I’m still not 100% sure why Young declared for the NFL Draft, aside from fearing that Tyler Goodson and Mekhi Sargent might crowd him out of the backfield next season. Young is a bruising, powerful runner who was underutilized by Iowa in short-yardage and goal line situations last year, largely because Nate Stanley proved to be such an effective weapon in these situations. But therein lies the problem with Young; he’s a power back who isn’t big and strong enough to stand out at the NFL level, and who lacks the speed to beat defenders in the open field. It’s tough to imagine Young making an NFL roster, but any team would be lucky to have a leader and student of the game of his caliber in their training camp this summer.

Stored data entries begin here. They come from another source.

/-- The counter walks a ring, of 80 cells or of 64 rows: Right adds one to its index, Left subtracts one, and the variant stays
(20_memory R46, 41_address_counter R103, R104). -/
def Obligations.CounterWalksARing : Prop :=
  ∀ a, acIndex (shiftAC .right a) = (acIndex a + 1) % acRing a ∧ acIndex (shiftAC .left a) = (acIndex a + (acRing a - 1)) % acRing a ∧
    isDisplay (shiftAC .right a) = isDisplay a ∧ isDisplay (shiftAC .left a) = isDisplay a

/-- Left and Right are inverse to each other, and a whole ring of moves in one direction returns (41_address_counter R104; decision D14, log 11). -/
def Obligations.CounterMovesAreInverseAndPeriodic : Prop :=
  ∀ a d, shiftAC (opposite d) (shiftAC d a) = a ∧ (shiftAC d)^[acRing a] a = a

/-- DISPSHIFT (42_commands R116, 41_address_counter R105; decisions D7, D8, D32, log 12, 13, 14): the offset moves modulo 40 against the named direction,
every column is drawn one place further in that direction, and forty shifts return. -/
def Obligations.DispshiftMovesTheWindow : Prop :=
  (∀ (rl : Bit) (x : BitVec 2), decodeWord (0b000011#6 ++ rl ++ x) = .dispshift (if rl = 1 then .right else .left)) ∧
  (∀ s, ∃ t, exec (.dispshift .left) s = .next t ∧ t.scrollOffset.val = (s.scrollOffset.val + 1) % 40 ∧
    (∀ c, windowPosition t.scrollOffset c = windowPosition s.scrollOffset c - 1) ∧ sameExcept [.scroll] s t) ∧
  (∀ s, ∃ t, exec (.dispshift .right) s = .next t ∧ t.scrollOffset.val = (s.scrollOffset.val + 39) % 40 ∧
    (∀ c, windowPosition t.scrollOffset c = windowPosition s.scrollOffset c + 1) ∧ sameExcept [.scroll] s t) ∧
  (∀ d off, (displayShift d)^[40] off = off)

/-- FUNCSET (42_commands R117; polarities and bit places decision D10, log 14; ignored bits D17; `pending` D13, log 16). -/
def Obligations.FuncsetSetsWidthAndRecordedBits : Prop :=
  (∀ (dl n f : Bit) (x : BitVec 2), decodeWord (0b0001#4 ++ dl ++ n ++ f ++ x) = .funcset (if dl = 1 then .eight else .four) n f) ∧
  ∀ m n f s, ∃ t, exec (.funcset m n f) s = .next t ∧ t.busMode = m ∧ t.pending = none ∧ t.fsLines = n ∧ t.fsFont = f ∧
    sameExcept [.function, .pending] s t

/-- SETCG (42_commands R118): all 64 operands; the counter addresses the row; a data write from there goes to that row of CGRAM and leaves the offset alone;
only SETDD, CLEAR and HOME lead back to Display mode. -/
def Obligations.SetcgAddressesARow : Prop :=
  (∀ cell row : BitVec 3, decodeWord (0b001#3 ++ cell ++ row) = .setcg cell.toFin row.toFin) ∧
  ∀ cell row s, ∃ t, exec (.setcg cell row) s = .next t ∧ t.ac = .charGen cell row ∧ sameExcept [.ac] s t ∧
    (∀ v, ∃ u, exec (.write v) t = .next u ∧ u.scrollOffset = t.scrollOffset ∧ ∀ b, b ≠ .cg cell row → memRead b u = memRead b t) ∧
    (∀ i u, exec i t = .next u → isDisplay u.ac = true → i.mnemonic = .SETDD ∨ i.mnemonic = .CLEAR ∨ i.mnemonic = .HOME)

/-- SETDD to an address that names a cell (42_commands R119), for every state, so whatever `fs_lines` is: that the mapping does not depend on it is the spec's
decision D22 (DESIGN CHOICE, log 19). -/
def Obligations.SetddAddressesACell : Prop :=
  (∀ a : BitVec 7, decodeWord (0b01#2 ++ a) = .setdd a) ∧
  (∀ (a : BitVec 7) s, a.toNat ≤ 0x27 → ∃ t col, exec (.setdd a) s = .next t ∧ t.ac = .display 0 col ∧ col.val = a.toNat ∧ sameExcept [.ac] s t) ∧
  (∀ (a : BitVec 7) s, 0x40 ≤ a.toNat → a.toNat ≤ 0x67 →
    ∃ t col, exec (.setdd a) s = .next t ∧ t.ac = .display 1 col ∧ col.val = a.toNat - 0x40 ∧ sameExcept [.ac] s t)

/-- SETDD to an address that names no cell is refused, and to no other (42_commands R120; decision D15, log 9). -/
def Obligations.SetddHoleIsRefused : Prop :=
  ∀ (a : BitVec 7) s,
    exec (.setdd a) s = .refused .setDDOutOfRange ↔ (0x28 ≤ a.toNat ∧ a.toNat ≤ 0x3F) ∨ (0x68 ≤ a.toNat ∧ a.toNat ≤ 0x7F)

/-- The DD address map (20_memory R41): the ranges, the inverse map, and the source's example. -/
def Obligations.FlatAddressMap : Prop :=
  (∀ a : BitVec 7,
    (a.toNat ≤ 0x27 → ∃ col, ddCell a = some (0, col) ∧ col.val = a.toNat) ∧
    (0x28 ≤ a.toNat ∧ a.toNat ≤ 0x3F → ddCell a = none) ∧
    (0x40 ≤ a.toNat ∧ a.toNat ≤ 0x67 → ∃ col, ddCell a = some (1, col) ∧ col.val = a.toNat - 0x40) ∧
    (0x68 ≤ a.toNat → ddCell a = none)) ∧
  (∀ line col, ddKey line col = line.val * 0x40 + col.val ∧ ddCell (BitVec.ofNat 7 (ddKey line col)) = some (line, col)) ∧
  (∀ s, ∃ t, exec (decodeCommand 0b11000101#8) s = .next t ∧ t.ac = .display 1 5)

/-! ### The data write -/

/-- `MoveDir` (41_address_counter R101), and the source's example that fixes its first line. -/
def Obligations.TextDirectionIsAMoveDirection : Prop :=
  moveDir .leftToRight = .right ∧ moveDir .rightToLeft = .left ∧
  ∀ s b0 b1 b2, s.textDirection = .leftToRight → s.ac = .display 0 0 →
    ∃ t, execAll [.write b0, .write b1, .write b2] s = .next t ∧ t.ac = .display 0 3 ∧
      memRead (.dd 0 0) t = b0 ∧ memRead (.dd 0 1) t = b1 ∧ memRead (.dd 0 2) t = b2

/-- WRITE in Display mode (43_data_write R131; the direction of the auto-shift is decision D9, log 12): the whole byte at the old counter and no other byte
of memory, the counter one place on, the offset with it under `auto_shift`. -/
def Obligations.WriteInDisplayModeStoresAndMoves : Prop :=
  ∀ s v l c, s.ac = .display l c → ∃ t, exec (.write v) s = .next t ∧
    (∀ a, acAddr s.ac = a → memRead a t = v ∧ ∀ b, b ≠ a → memRead b t = memRead b s) ∧
    t.ac = shiftAC (moveDir s.textDirection) (.display l c) ∧
    (s.autoShift = false → t.scrollOffset = s.scrollOffset) ∧
    (s.autoShift = true → s.textDirection = .leftToRight → t.scrollOffset.val = (s.scrollOffset.val + 1) % 40) ∧
    (s.autoShift = true → s.textDirection = .rightToLeft → t.scrollOffset.val = (s.scrollOffset.val + 39) % 40) ∧
    sameExcept [.dd, .ac, .scroll] s t

/-- WRITE in CharGen mode (43_data_write R132; the mask is decision D16, log 17): the low five bits at the old counter and no other byte of memory, the
counter one place on, the offset unchanged whatever `auto_shift` is. -/
def Obligations.WriteInCharGenModeStoresFiveBitsAndMoves : Prop :=
  ∀ s v k r, s.ac = .charGen k r → ∃ t, exec (.write v) s = .next t ∧
    (∀ a, acAddr s.ac = a → memRead a t = v &&& 0x1F ∧ ∀ b, b ≠ a → memRead b t = memRead b s) ∧
    t.ac = shiftAC (moveDir s.textDirection) (.charGen k r) ∧ sameExcept [.cg, .ac] s t

/-- What WRITE never changes (43_data_write R134). -/
def Obligations.WriteLeavesControlFieldsAndOtherMemory : Prop :=
  (∀ s v t, exec (.write v) s = .next t →
    t.textDirection = s.textDirection ∧ t.autoShift = s.autoShift ∧ t.displayOn = s.displayOn ∧ t.cursorOn = s.cursorOn ∧
    t.blinkOn = s.blinkOn ∧ t.busMode = s.busMode ∧ t.fsLines = s.fsLines ∧ t.fsFont = s.fsFont ∧ isDisplay t.ac = isDisplay s.ac ∧
    (isDisplay s.ac = true → ∀ k r, memRead (.cg k r) t = memRead (.cg k r) s) ∧
    (isDisplay s.ac = false → ∀ l c, memRead (.dd l c) t = memRead (.dd l c) s)) ∧
  (∀ s db t, (s.busMode = .eight ∧ s.pending = none) ∨ (s.busMode = .four ∧ s.pending ≠ none) →
    strobe 1 db s = .next t → t.pending = none)

/-- Under `auto_shift` a write in Display mode keeps the cursor's window position, across a line flip too (43_data_write R131; decision D9, log 12). -/
def Obligations.AutoShiftKeepsTheCursorInPlace : Prop :=
  ∀ s v l c, s.ac = .display l c → s.autoShift = true →
    ∃ t l' c', exec (.write v) s = .next t ∧ t.ac = .display l' c' ∧
      windowPosition t.scrollOffset c' = windowPosition s.scrollOffset c

/-- Eighty writes in Display mode without auto-shift fill the whole of display memory and return the counter to its start (43_data_write R131, corner case (e)). -/
def Obligations.EightyWritesFillTheDisplay : Prop :=
  ∀ s l c (bs : List Byte), s.ac = .display l c → s.autoShift = false → bs.length = 80 →
    ∃ t, execAll (bs.map Instr.write) s = .next t ∧ sameExcept [.dd] s t ∧
      (∀ i b, bs[i]? = some b → memRead (acAddr ((shiftAC (moveDir s.textDirection))^[i] s.ac)) t = b) ∧
      (∀ l' c', ∃ i, i < 80 ∧ (shiftAC (moveDir s.textDirection))^[i] s.ac = .display l' c')

/-- The order of a write's effects is not observable, the store using the counter's value from before the move (43_data_write R133).
Each effect is a map of the CURRENT state, so that an effect that read what another writes would show in some order.
In Display mode the three effects (store, offset move, counter move) in every order, in CharGen mode the two (store, counter move) in either order, give
WRITE's state. -/
def Obligations.WriteEffectsCommute : Prop :=
  (∀ s v l c, s.ac = .display l c → ∀ effects : List (State → State),
    effects.Perm
      [fun u => memWriteDd l c v u,
       fun u => u.setScroll (autoShifted u),
       fun u => u.setAc (shiftAC (moveDir u.textDirection) u.ac)] →
    exec (.write v) s = .next (effects.foldl (fun u effect => effect u) s)) ∧
  (∀ s v k r, s.ac = .charGen k r → ∀ effects : List (State → State),
    effects.Perm
      [fun u => memWriteCg k r v u,
       fun u => u.setAc (shiftAC (moveDir u.textDirection) u.ac)] →
    exec (.write v) s = .next (effects.foldl (fun u effect => effect u) s))

/-! ### Rules over all instructions -/

/-- The frame rule (42_commands R122) over the write matrix of 10_state R24, for every instruction and every group of fields. -/
def Obligations.InstructionsWriteOnlyTheirState : Prop :=
  ∀ i s t g, exec i s = .next t → mayWrite g i.mnemonic = false → sameGroup g s t

/-- Which instructions are idempotent, and which are not (20_memory R51). -/
def Obligations.IdempotentInstructions : Prop :=
  (∀ i s t, idempotent i.mnemonic = true → exec i s = .next t → exec i t = .next t) ∧
  (∀ m, idempotent m = false → ∃ i s t, i.mnemonic = m ∧ exec i s = .next t ∧ exec i t ≠ .next t)

/-- The display flags and the recorded bits are read by nothing in the block: two states that differ in them alone step alike, to states that differ in them
alone (10_state R18, R21, 41_address_counter R106; decisions D22, D33, log 19). -/
def Obligations.DisplayFlagsAndRecordedBitsAreInert : Prop :=
  ∀ s t, agreeButInert s t →
    (∀ s', step s = .next s' → ∃ t', step t = .next t' ∧ agreeButInert s' t') ∧
    (∀ r, step s = .refused r → step t = .refused r)

/-! ### The snapshot port -/

/-- The snapshot (44_snapshot R140): every display cell, every glyph row, the ROM, the offset, the three flags; bits [7:5] of a CGRAM row are zero. -/
def Obligations.SnapshotShowsMemoryOffsetAndFlags : Prop :=
  ∀ s,
    (∀ (l : Fin 2) (c : Fin 40), ((snapshot s).lines[l.val])[c.val] = memRead (.dd l c) s) ∧
    (∀ k r : Fin 8, ((snapshot s).glyphMemory[k.val])[r.val] = memRead (.cg k r) s ∧ (((snapshot s).glyphMemory[k.val])[r.val]).toNat < 32) ∧
    (∀ (g : Fin 96) (r : Fin 8), ((snapshot s).glyphRom[g.val])[r.val] = Config.cgRom g r) ∧
    (snapshot s).scrollOffset = s.scrollOffset ∧ (snapshot s).displayOn = s.displayOn ∧ (snapshot s).cursorOn = s.cursorOn ∧
    (snapshot s).blinkOn = s.blinkOn

/-- The snapshot shows nothing else: states alike in what it lists have one snapshot, whatever the counter, the entry flags, the bus state and the recorded
bits are (44_snapshot R141, decision D25). -/
def Obligations.SnapshotHidesTheRest : Prop :=
  ∀ s t, sameGroup .dd s t → sameGroup .cg s t → sameGroup .scroll s t → sameGroup .display s t → snapshot t = snapshot s

/-- Glyph resolution (44_snapshot R142): codes 0..7, 8..31, 32..127; the space code is ROM glyph 0; no write runs it, every code is stored. -/
def Obligations.ResolveCodesBelow128 : Prop :=
  (∀ s code l c, s.ac = .display l c → ∃ t, exec (.write code) s = .next t ∧ memRead (.dd l c) t = code) ∧
  ∀ (snap : Snapshot) (code : Byte),
    (∀ h : code.toNat < 8, resolve snap code = .glyph snap.glyphMemory[code.toNat]) ∧
    (8 ≤ code.toNat → code.toNat ≤ 31 → resolve snap code = .resolutionError code) ∧
    (∀ g : Fin 96, code.toNat = g.val + 32 → resolve snap code = .glyph snap.glyphRom[g.val]) ∧
    resolve snap 0x20 = .glyph snap.glyphRom[0]

/-- Codes 128..255 have no glyph (44_snapshot R143; decision D24, log 10), and the block stores them like any other byte. -/
def Obligations.ResolveCodesFrom128HaveNoValue : Prop :=
  ∀ (code : Byte), 128 ≤ code.toNat →
    (∀ snap, resolve snap code = .noValue code) ∧
    (∀ s l c, s.ac = .display l c → ∃ t, exec (.write code) s = .next t ∧ memRead (.dd l c) t = code)

/-- `ResolutionError` (60_exceptions R152): exactly the codes 8..31, never at the write, and a predicate on the snapshot. -/
def Obligations.ResolutionErrorExactlyCodes8To31 : Prop :=
  (∀ (snap : Snapshot) (code : Byte), (∃ e, resolve snap code = .resolutionError e) ↔ 8 ≤ code.toNat ∧ code.toNat ≤ 31) ∧
  (∀ (snap : Snapshot) (code e : Byte), resolve snap code = .resolutionError e → e = code) ∧
  (∀ s v, ∃ t, exec (.write v) s = .next t) ∧
  (∀ snap : Snapshot, snap.hasInvalidCode ↔ ∃ (l : Fin 2) (c : Fin 40) (e : Byte), resolve snap ((snap.lines[l.val])[c.val]) = .resolutionError e)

Hawkeye fans aren’t likely to see Young carry the rock in the NFL, but he did give them plenty of fond memories to cherish in his absence.

Jackson Subbert (Long Snapper)

Measurables: 6’3, 243 lbs.

You may not know Subbert’s name, but you certainly know his work. For every Miguel Recinos and Keith Duncan field goal during 2018-19, there was Subbert with his hands in the dirt, prepared to rocket the ball on a straight line towards the holder. In fact, it’s precisely because Iowa fans DON’T know the name of their long snapper that Subbert will likely have a shot to make an NFL roster. After all, how many times has Iowa botched a snap on a kick or punt over the past two years?

Long snappers are rarely drafted, but Iowa alum and 2018 Pro Bowler Casey Kreiter proved that former Hawkeyes can excel in this position even if they don’t hear their name called on draft day. Subbert should be the next Hawkeye to get a shot at making it in the league.